Exercise brief — Please copy, exactly as they appear below, the lines from the one containing "ofSubop l 0x9 1 n" through the one containing "def wordOfBytes (hi".

Material to process —
-- ==== Sys2Proof/Decode.lean ====
section
/-! DEFINITION. The decoder of 30_encoding.md R49, the encoder from the same table (R50), and their forms on bytes
(20_memory.md R33). -/

namespace Sys2Proof

/-- The reading of the seven five-character patterns that the model follows (30_encoding.md R51, 90_conflicts.md C1;
log entry 3). -/
def subopLayout : SubopLayout := .d3

/-- `d1 = op[15:12]`, the family (30_encoding.md R47). -/
def fieldD1 (op : Word) : Nibble := op.extractLsb' 12 4

/-- `d2 = op[11:8]`. -/
def fieldD2 (op : Word) : Nibble := op.extractLsb' 8 4

/-- `d3 = op[7:4]`. -/
def fieldD3 (op : Word) : Nibble := op.extractLsb' 4 4

/-- `d4 = op[3:0]`. -/
def fieldD4 (op : Word) : Nibble := op.extractLsb' 0 4

/-- `NN = op[7:0]` (30_encoding.md R48). -/
def fieldNN (op : Word) : Byte := op.extractLsb' 0 8

/-- `NNN = op[11:0]` (30_encoding.md R48). -/
def fieldNNN (op : Word) : Addr12 := op.extractLsb' 0 12

/-- The sub-opcode of a word of format `N`, or none where the nibble that must be zero is not (30_encoding.md R51). -/
def fieldSubop (l : SubopLayout) (op : Word) : Option Nat :=
  match l with
  | .d3 => if fieldD2 op = 0 then some (fieldD3 op).toNat else none
  | .d2 => if fieldD3 op = 0 then some (fieldD2 op).toNat else none

/-- Family 0: only the all-zero word and 000C are instructions. -/
def decodeFamily0 (op : Word) : Option Instr :=
  if op = 0x0000 then some .nop else if op = 0x000C then some .cls else none

/-- Family 5: the sub-opcode is `d2`, the registers are `d3` and `d4`. -/
def decodeFamily5 (op : Word) : Option Instr :=
  let y := fieldD3 op
  let z := fieldD4 op
  match (fieldD2 op).toNat with
  | 0x0 => some (.mov y z)
  | 0x1 => some (.add y z)
  | 0x2 => some (.sub y z)
  | 0x3 => some (.mul y z)
  | 0x4 => some (.div y z)
  | 0x5 => some (.se y z)
  | 0x6 => some (.sne y z)
  | 0x7 => some (.sgt y z)
  | 0x8 => some (.sova y z)
  | 0x9 => some (.sovb y z)
  | 0xA => some (.scol y z)
  | _ => none

/-- Families 6, 7, 8 and 9: format `N`. -/
def decodeFamilyN (l : SubopLayout) (op : Word) : Option Instr :=
  let n := fieldD4 op
  match (fieldD1 op).toNat, fieldSubop l op with
  | 0x6, some 0 => some (.setf n)
  | 0x6, some 1 => some (.setfr n)
  | 0x7, some 0 => some (.rnd n)
  | 0x7, some 1 => some (.lpr n)
  | 0x8, some 0 => some (.lpi n)
  | 0x9, some 0 => some (.skp n)
  | 0x9, some 1 => some (.sknp n)
  | _, _ => none

/-- `decode(op)` of 30_encoding.md R49 under a layout; `none` is `Unimplemented`. -/
def decodeWith (l : SubopLayout) (op : Word) : Option Instr :=
  match (fieldD1 op).toNat with
  | 0x0 => decodeFamily0 op
  | 0x1 => some (.jp (fieldNNN op))
  | 0x2 => some (.ldi (fieldD2 op) (fieldNN op))
  | 0x3 => some (.addi (fieldD2 op) (fieldNN op))
  | 0x4 => some (.subi (fieldD2 op) (fieldNN op))
  | 0x5 => decodeFamily5 op
  | 0x6 | 0x7 | 0x8 | 0x9 => decodeFamilyN l op
  | 0xA => some (.rsk (fieldD2 op) (fieldD3 op) (fieldD4 op))
  | 0xD => some (.drw (fieldD2 op) (fieldD3 op) (fieldD4 op))
  | 0xE => some (.num (fieldD2 op) (fieldD3 op) (fieldD4 op))
  | 0xF => some (.dig (fieldD2 op) (fieldD3 op) (fieldD4 op))
  | _ => none

/-- The decoder of the model: `none` is `Unimplemented` (30_encoding.md R49, R52). -/
def decode (op : Word) : Option Instr := decodeWith subopLayout op

/-- The word with the given four nibbles, the most significant first (30_encoding.md R47). -/
def ofNibbles (a b c d : Nibble) : Word := a ++ b ++ c ++ d

/-- The word of a family, a register number and an 8-bit literal: format `I`. -/
def ofNibblesByte (a b : Nibble) (nn : Byte) : Word := a ++ b ++ nn

/-- The word of format `N` with family `f`, sub-opcode `s` and operand `n` (30_encoding.md R51). -/
def ofSubop (l : SubopLayout) (f s n : Nibble) : Word :=
  match l with
  | .d3 => ofNibbles f 0 s n
  | .d2 => ofNibbles f s 0 n

/-- The word of an instruction, from the table of 30_encoding.md R50, under a layout. -/
def encodeWith (l : SubopLayout) (i : Instr) : Word :=
  match i with
  | .nop => 0x0000
  | .cls => 0x000C
  | .jp nnn => 0x1#4 ++ nnn
  | .ldi x nn => ofNibblesByte 0x2 x nn
  | .addi x nn => ofNibblesByte 0x3 x nn
  | .subi x nn => ofNibblesByte 0x4 x nn
  | .mov y z => ofNibbles 0x5 0x0 y z
  | .add y z => ofNibbles 0x5 0x1 y z
  | .sub y z => ofNibbles 0x5 0x2 y z
  | .mul y z => ofNibbles 0x5 0x3 y z
  | .div y z => ofNibbles 0x5 0x4 y z
  | .se y z => ofNibbles 0x5 0x5 y z
  | .sne y z => ofNibbles 0x5 0x6 y z
  | .sgt y z => ofNibbles 0x5 0x7 y z
  | .sova y z => ofNibbles 0x5 0x8 y z
  | .sovb y z => ofNibbles 0x5 0x9 y z
  | .scol y z => ofNibbles 0x5 0xA y z
  | .setf n => ofSubop l 0x6 0 n
  | .setfr n => ofSubop l 0x6 1 n
  | .rnd n => ofSubop l 0x7 0 n
  | .lpr n => ofSubop l 0x7 1 n
  | .lpi n => ofSubop l 0x8 0 n
  | .skp n => ofSubop l 0x9 0 n
  | .sknp n => ofSubop l 0x9 1 n
  | .rsk x y z => ofNibbles 0xA x y z
  | .drw x y z => ofNibbles 0xD x y z
  | .num x y z => ofNibbles 0xE x y z
  | .dig x y z => ofNibbles 0xF x y z

/-- The word of an instruction, in the model's layout. -/
def encode (i : Instr) : Word := encodeWith subopLayout i

/-- The word two bytes of memory hold, the byte at the lower address in the high half (20_memory.md R33). -/
def wordOfBytes (hi lo : Byte) : Word := hi ++ lo

/-- The high half of a word: the byte at the lower address. -/
def highByte (op : Word) : Byte := op.extractLsb' 8 8

/-- The low half of a word: the byte at the higher address. -/
def lowByte (op : Word) : Byte := op.extractLsb' 0 8

/-- The bytes of an instruction in memory, the lowest address first. -/
def encodeBytes (i : Instr) : List Byte := [highByte (encode i), lowByte (encode i)]

/-- Why a sequence of bytes does not begin with an instruction. -/
inductive DecodeError where
  /-- The word matches no row of the opcode map: `Unimplemented` (30_encoding.md R52). -/
  | unimplemented (op : Word)
  /-- Fewer than two bytes are left: there is no word (30_encoding.md R46). -/
  | truncated
  deriving DecidableEq, Repr

/-- The decoder on bytes: the first instruction and the bytes after it, or the reason there is none. -/
def decodeBytes (bs : List Byte) : Except DecodeError (Instr × List Byte) :=
  match bs with
  | hi :: lo :: rest =>
    match decode (wordOfBytes hi lo) with
    | some i => .ok (i, rest)
    | none => .error (.unimplemented (wordOfBytes hi lo))
  | _ => .error .truncated

/-- The instruction word whose low `nbits` bits are those of `w` and whose other bits are 0. -/
def tableWord (nbits w : Nat) : Word := BitVec.ofNat 16 (w % 2 ^ nbits)

/-- What the decoder reads from the bytes of the instruction word that the opcode table numbers `w`. -/
def decodeTableWord (nbits w : Nat) : Option Instr :=
  match decodeBytes [highByte (tableWord nbits w), lowByte (tableWord nbits w)] with
  | .ok (i, _) => some i
  | .error _ => none

end Sys2Proof
end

Result for this exercise —
  | .sknp n => ofSubop l 0x9 1 n
  | .rsk x y z => ofNibbles 0xA x y z
  | .drw x y z => ofNibbles 0xD x y z
  | .num x y z => ofNibbles 0xE x y z
  | .dig x y z => ofNibbles 0xF x y z

/-- The word of an instruction, in the model's layout. -/
def encode (i : Instr) : Word := encodeWith subopLayout i

/-- The word two bytes of memory hold, the byte at the lower address in the high half (20_memory.md R33). -/
def wordOfBytes (hi lo : Byte) : Word := hi ++ lo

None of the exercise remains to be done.